▶ Dataset excerpts
● ● ● ● ●

-- ==== Sys2Proof/Machine/Dispatch.lean ====
section
/-! DEFINITION. The dispatch: one arm per row of spec/opcode_table.json, in the table's order, each one direct call of the
row's own meaning. -/

namespace Sys2Proof.Machine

● ● ● ● ●

▶ Problem
Across the whole listing, every line must be copied exactly.

▶ Worked solution
-- ==== Sys2Proof/Machine/Dispatch.lean ====
section
/-! DEFINITION. The dispatch: one arm per row of spec/opcode_table.json, in the table's order, each one direct call of the
row's own meaning. -/

namespace Sys2Proof.Machine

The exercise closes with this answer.